With the line containing "10_state R13). -/" as the start and the line containing "Instr.wf Config.default (.payloadCode [])" as the end, transcribe that span of the entries below exactly, including both.

Stored data
╔══

-- ==== Sys2Proof/Tests/Slice0.lean ====
section
/-! SUPPORT. The model's own tests: ill-formed terms, hand-written words, one step of each instruction against the
vectors of spec/95_test_vectors.md (its own numbers F3, T3, ... in the comments), and, for each statement with
hypotheses, a state that meets them. -/

namespace Sys2Proof.Tests

open Sys2Proof Sys2Proof.Machine

/- The evaluations run one after another: each waits for the kernel, and each that waits holds a stack of its own. -/
set_option Elab.async false

/-! ### Ill-formed terms (WellFormed) -/

/-- 257 is no symbol of a leaf token (30_encoding R54). -/
theorem test_wf_leaf : Instr.wf Config.default (.hdrLeaf 257) = false ∧ Instr.wf Config.default (.hdrLeaf 256) = true := by decide
/-- 256 is no reserved symbol field (30_encoding R60). -/
theorem test_wf_leaf_rsvd : Instr.wf Config.default (.hdrLeafRsvd 256) = false ∧ Instr.wf Config.default (.hdrLeafRsvd 257) = true := by decide
/-- A code of 257 bits is too long for the default `MAXLEN`, not for a greater one (00_scope R5, 10_state R13). -/
theorem test_wf_code :
    Instr.wf Config.default (.payloadCode (List.replicate 257 true)) = false ∧
      Instr.wf Config.default (.payloadCode []) = true ∧
      Instr.wf { Config.default with maxLen := 257 } (.payloadCode (List.replicate 257 true)) = true := by decide +kernel
/-- Eight padding bits are too many (30_encoding R57). -/
theorem test_wf_pad : Instr.wf Config.default (.pad 8) = false ∧ Instr.wf Config.default (.pad 7) = true := by decide

/-! ### Hand-written words -/

/-- The sixteen opcodes (30_encoding R63, R64). -/
theorem test_decode_commands :
    [0x0, 0x1, 0x2, 0x3, 0x4, 0x5, 0x6, 0x7, 0x8, 0x9, 0xA, 0xB, 0xC, 0xD, 0xE, 0xF].map (decodeTableWord 8) =
      [Instr.nop, .fcnt, .tbld, .cgen, .hser, .senc, .hdes, .sdec, .comp, .decomp, .clr, .rsvdB, .rsvdC, .rsvdD,
        .rsvdE, .rsvdF].map some := by decide
/-- The four opcode bits of `SENC`, most significant first. -/
theorem test_decode_command_bits : decode .command [false, true, false, true, true] = .ok (.senc, [true]) := by rfl
/-- Bits above bit 3 are ignored (10_state R19). -/
theorem test_decode_high_bits : decodeWord 4 0xABC8 = .comp := by decide
/-- The default magic, FA CE 82 01 (30_encoding R51). -/
theorem test_decode_magic :
    decode .magic [true, true, true, true, true, false, true, false, true, true, false, false, true, true, true, false,
      true, false, false, false, false, false, true, false, false, false, false, false, false, false, false, true] =
      .ok (.magic 0xFACE8201, []) := by rfl
theorem test_decode_branch : decode .header [false, true] = .ok (.hdrBranch, [true]) := by rfl
/-- Leaf 0x41: `1 001000001` (95, 2.4 S2). -/
theorem test_decode_leaf :
    decode .header [true, false, false, true, false, false, false, false, false, true] = .ok (.hdrLeaf 0x41, []) := by
  rfl
/-- Symbol field 257: `1 100000001` (95, 2.4 H13). -/
theorem test_decode_leaf_rsvd :
    decode .header [true, true, false, false, false, false, false, false, false, true] =
      .ok (.hdrLeafRsvd 257, []) := by rfl
/-- The codes of G3, read from `01 1`. -/
theorem test_decode_code :
    decode (.payload [[true], [false, false], [false, true]]) [false, true, true] =
      .ok (.payloadCode [false, true], [true]) := by rfl
theorem test_decode_pad : decode (.padding 2) [false, false] = .ok (.pad 2, []) := by rfl
/-- Bit strings that are no token, each with its reason. -/
theorem test_decode_rejects :
    decode .command [true] = .error .shortCommand ∧ decode .magic [true] = .error .shortMagic ∧
      decode .header [true, false] = .error .endOfHeader ∧ decode (.payload [[true]]) [] = .error .endOfPayload ∧
      decode (.padding 1) [] = .error .endOfPadding ∧ decode (.padding 1) [true] = .error .padNotZero :=
  ⟨rfl, rfl, rfl, rfl, rfl, rfl⟩

/-! ### Small states -/

/-- A value of the next state, if there is one. -/
def after {α : Type} (o : Host.Outcome State Fault Refusal) (f : State → α) : Option α :=
  match o with
  | .next s => some (f s)
  | .fault _ => none
  | .refused _ => none

/-- After reset, with a source (70_reset_and_hazards R193). -/
def fresh (xs : List Byte) : State := { State.reset with src := xs }

/-- A core with counts of another width (00_scope R5: the weights are 9 bits wider). -/
def withCounts (w : Nat) (s : State) : State := { s with cfg := { s.cfg with cntW := w, wtW := w + 9 } }

/-- "AAAB" (95, 1.1). -/
def aaab : List Byte := [0x41, 0x41, 0x41, 0x42]

/-- The counts of F3. -/
def counted : State := { setFreq 256 1 (setFreq 0x42 1 (setFreq 0x41 3 (fresh aaab))) with fv := true }

/-- The tree of T3, `((42, S), 41)`. -/
def treed : State :=
  { setNode 4 (innerNode 5 3 0) (setNode 3 (innerNode 2 1 2) (setNode 2 (leafNode 256 1) (setNode 1 (leafNode 0x42 1)
      (setNode 0 (leafNode 0x41 3) counted)))) with root := 4, nnode := 5, tv := true }

/-- The codes of G3: 41 `1`, 42 `00`, S `01`. -/
def coded : State :=
  { setCode 256 (pathCode Config.default [false, true]) (setCode 0x42 (pathCode Config.default [false, false])
      (setCode 0x41 (pathCode Config.default [true]) treed)) with cv := true }

/-- A lone sentinel leaf (T1). -/
def lone : State := { setNode 0 (leafNode 256 1) State.reset with nnode := 1, tv := true }

/-- The tree `(41, (41, S))` of H12. -/
def twice : State :=
  { setNode 0 (innerNode 0 1 2) (setNode 1 (leafNode 0x41 0) (setNode 2 (innerNode 0 3 4) (setNode 3 (leafNode 0x41 0)
      (setNode 4 (leafNode 256 0) State.reset)))) with nnode := 5, tv := true }

/-- The AAAB container (E3). -/
def aaabBox : List Byte := [0xFA, 0xCE, 0x82, 0x01, 0x24, 0x2C, 0x02, 0x41, 0xE2]

/-! ### One step of each instruction -/

/-- 95, Q5. -/
theorem test_nop : after (exec .nop State.reset) statusWord = some 0x0002 := by decide
/-- 95, F3. -/
theorem test_fcnt_aaab :
    after (exec .fcnt (fresh aaab)) (fun t => (freqAt t 0x41, freqAt t 0x42, freqAt t 256, t.pos, statusWord t)) =
      some (3, 1, 1, 0, 0x0006) := by decide +kernel
/-- 95, 2.1: with `CNT_W` = 2 the fourth byte overflows. -/
theorem test_fcnt_overflow :
    after (exec .fcnt (withCounts 2 (fresh [0x41, 0x41, 0x41, 0x41])))
      (fun t => (freqAt t 0x41, t.pos, statusWord t)) = some (3, 4, 0x0702) := by decide +kernel
/-- 95, T3. -/
theorem test_tbld_aaab :
    after (exec .tbld counted) (fun t => (nodeAt t 3, nodeAt t 4, t.root, t.nnode, statusWord t)) =
      some (innerNode 2 1 2, innerNode 5 3 0, 4, 5, 0x000E) := by decide +kernel
/-- 95, T2: equal weights, the lower handle goes left; here counts of 40 bits, each above what 32 bits hold. -/
theorem test_tbld_tie :
    after (exec .tbld (withCounts 40 { setFreq 256 (2 ^ 39) (setFreq 0x41 (2 ^ 39) State.reset) with fv := true }))
      (fun t => nodeAt t 2) = some (innerNode (2 ^ 40) 0 1) := by decide +kernel
/-- 95, G3. -/
theorem test_cgen_aaab :
    after (exec .cgen treed) (fun t => ((codeAt t 0x42).len, (codeAt t 0x42).bits, (codeAt t 256).bits, statusWord t)) =
      some (2, 0, 1, 0x001E) := by decide +kernel
/-- 95, G10: the leaf visited last wins. -/
theorem test_cgen_last_leaf :
    after (exec .cgen twice) (fun t => (codeBits (codeAt t 0x41), codeBits (codeAt t 256))) =
      some ([true, false], [true, true]) := by decide +kernel
/-- 95, S3. -/
theorem test_hser_aaab :
    after (exec .hser treed) (fun t => (t.out, t.pkCnt, t.closed)) =
      some ([0xFA, 0xCE, 0x82, 0x01, 0x24, 0x2C, 0x02, 0x41], 0, false) := by decide +kernel
/-- 95, S1: two bits stay in the packer. -/
theorem test_hser_lone :
    after (exec .hser lone) (fun t => (t.out, t.pkCnt, t.pkAcc)) = some ([0xFA, 0xCE, 0x82, 0x01, 0xC0], 2, 0) := by
  decide +kernel
/-- 95, E3. -/
theorem test_senc_aaab :
    after (exec .senc coded) (fun t => (t.out, t.closed, t.pos, statusWord t)) =
      some ([0xE2], true, 4, 0x001E) := by decide +kernel
/-- 95, E10: byte 43 has no code. -/
theorem test_senc_no_code :
    after (exec .senc { coded with src := [0x41, 0x41, 0x41, 0x43] }) (fun t => (t.out, t.closed, t.pos, statusWord t)) =
      some ([0xE0], true, 4, 0x081E) := by decide +kernel
/-- 95, H9. -/
theorem test_hdes_aaab :
    after (exec .hdes (fresh aaabBox)) (fun t => (nodeAt t 0, nodeAt t 1, nodeAt t 4, t.nnode, t.pos, statusWord t)) =
      some (innerNode 0 1 4, innerNode 0 2 3, leafNode 0x41 0, 5, 8, 0x000A) := by decide +kernel
/-- 95, H13: symbol 257; and with `NODE_CAP` = 3 the marker of a fourth node (R115). -/
theorem test_hdes_out_of_range :
    after (exec .hdes (fresh [0xFA, 0xCE, 0x82, 0x01, 0xC0, 0x40])) (fun t => (t.nnode, t.pos, t.upCnt, statusWord t)) =
        some (1, 6, 6, 0x0302) ∧
      after (exec .hdes { fresh (aaabBox) with cfg := { Config.default with nodeCap := 3 } })
        (fun t => (t.nnode, t.pos, statusWord t)) = some (3, 6, 0x0402) := by decide +kernel
/-- 95, X0's payload from its own byte. -/
theorem test_sdec_aaab :
    after (exec .sdec { treed with src := [0xE2] }) (fun t => (t.out, t.upCnt, t.closed, t.err)) =
      some ([0x41, 0x41, 0x41, 0x42], 1, true, .none) := by decide +kernel
/-- 95, X2's payload: the bits end before the sentinel. -/
theorem test_sdec_truncated :
    after (exec .sdec { treed with src := [0xE0] }) (fun t => (t.out, t.upCnt, t.closed, t.err)) =
      some ([0x41, 0x41, 0x41, 0x42, 0x42], 0, true, .payTrunc) := by decide +kernel
/-- 95, P1. -/
theorem test_comp_aaab :
    after (exec .comp (fresh aaab)) (fun t => (t.out, t.err, t.closed, statusWord t)) =
      some (aaabBox, .none, true, 0x001E) := by decide +kernel
/-- 95, 1.2 and E1: the empty input. -/
theorem test_comp_empty :
    after (exec .comp (fresh [])) (fun t => t.out) = some [0xFA, 0xCE, 0x82, 0x01, 0xC0, 0x00] := by decide +kernel
/-- 95, X0 and X7: bytes after the container are not read. -/
theorem test_decomp_aaab :
    after (exec .decomp (fresh (aaabBox ++ [0xFF]))) (fun t => (t.out, t.closed, t.pos, statusWord t)) =
      some (aaab, true, 9, 0x000A) := by decide +kernel
/-- 95, X6: a lone leaf that is not the sentinel. -/
theorem test_decomp_root :
    after (exec .decomp (fresh [0xFA, 0xCE, 0x82, 0x01, 0x90, 0x40])) (fun t => (t.out, t.closed, statusWord t)) =
      some ([], true, 0x050A) := by decide +kernel
/-- 95, Q9. -/
theorem test_clr : after (exec .clr { coded with done := true, err := .seq }) statusWord = some 0x0000 := by decide
/-- 95, Q4. -/
theorem test_rsvd :
    [Instr.rsvdB, .rsvdC, .rsvdD, .rsvdE, .rsvdF].map (fun i => after (exec i State.reset) statusWord) =
      List.replicate 5 (some 0x0A02) := by decide
/-- 95, Q1 to Q3. -/
theorem test_seq :
    [Instr.tbld, .cgen, .hser, .sdec, .senc].map (fun i => after (exec i State.reset) statusWord) =
      List.replicate 5 (some 0x0902) := by decide
/-- 95, Q6, Q7: the first error stays. -/
theorem test_sticky :
    after (exec .fcnt { fresh aaab with err := .seq, done := true }) (fun t => (t.pos, statusWord t)) =
      some (0, 0x0902) := by decide

/-- `HSER` writes a magic token as 32 bits (30_encoding R51). -/
theorem test_magic_written :
    after (exec (.magic 0xFACE8201) { State.reset with phase := 4 }) (fun t => t.out) =
      some [0xFA, 0xCE, 0x82, 0x01] := by decide
/-- `HDES` rejects another magic (43_header_codec R111). -/
theorem test_magic_read :
    after (exec (.magic 0xFACE8200) { State.reset with phase := 6, busy := true }) statusWord = some 0x0102 := by decide
/-- One bit 0 (30_encoding R53). -/
theorem test_branch_written :
    after (exec .hdrBranch { State.reset with phase := 4 }) (fun t => (t.pkCnt, t.pkAcc)) = some (1, 0) := by decide
/-- 95, H6: a branch marker takes a handle. -/
theorem test_branch_read :
    after (exec .hdrBranch { State.reset with phase := 6 }) (fun t => (t.nnode, nodeAt t 0)) =
      some (1, innerNode 0 0 0) := by decide +kernel
/-- Leaf 0x41 after six bits `000000` completes the byte 02 and leaves 41 (95, section 3, bits 48 to 63). -/
theorem test_leaf_written :
    after (exec (.hdrLeaf 0x41) { State.reset with phase := 4, pkCnt := 6 }) (fun t => (t.out, t.pkCnt)) =
      some ([0x02, 0x41], 0) := by decide
/-- 95, H8. -/
theorem test_leaf_read :
    after (exec (.hdrLeaf 256) { State.reset with phase := 6 }) (fun t => (t.nnode, nodeAt t 0)) =
      some (1, leafNode 256 0) := by decide +kernel
/-- 95, H13: allocated, not written. -/
theorem test_leaf_rsvd :
    after (exec (.hdrLeafRsvd 257) { lone with phase := 6, nnode := 0 }) (fun t => (t.nnode, nodeAt t 0, t.err)) =
      some (1, leafNode 256 1, .hdrSym) := by decide +kernel
/-- 95, section 3, bits 67 and 68. -/
theorem test_code_written :
    after (exec (.payloadCode [false, true]) { State.reset with phase := 5 }) (fun t => (t.pkCnt, t.pkAcc)) =
      some (2, 1) := by decide
/-- 95, X0: the code `00` emits 42, and `cur` is back at the root. -/
theorem test_code_read :
    after (exec (.payloadCode [false, false]) { treed with phase := 7, cur := 4 }) (fun t => (t.out, t.cur)) =
      some ([0x42], 4) := by decide +kernel
/-- 95, section 3, bit 71. -/
theorem test_pad :
    after (exec (.pad 1) { State.reset with phase := 5, pkCnt := 7, pkAcc := 0x71 }) (fun t => (t.out, t.pkCnt)) =
      some ([0xE2], 0) := by decide

/-- The word placed by `withFetchWord` runs in the very next step. -/
theorem test_step_runs_word : after (step (State.reset.withFetchWord 8 0xB)) statusWord = some 0x0A02 := by decide
/-- The host reads `STATUS` (10_state R18). -/
theorem test_host_reads :
    after (step { State.reset with host := [.read .status], done := true }) (fun t => t.rdata) = some 0x0002 := by decide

╚══

Exercise output >>
/-- A code of 257 bits is too long for the default `MAXLEN`, not for a greater one (00_scope R5, 10_state R13). -/
theorem test_wf_code :
    Instr.wf Config.default (.payloadCode (List.replicate 257 true)) = false ∧
      Instr.wf Config.default (.payloadCode []) = true ∧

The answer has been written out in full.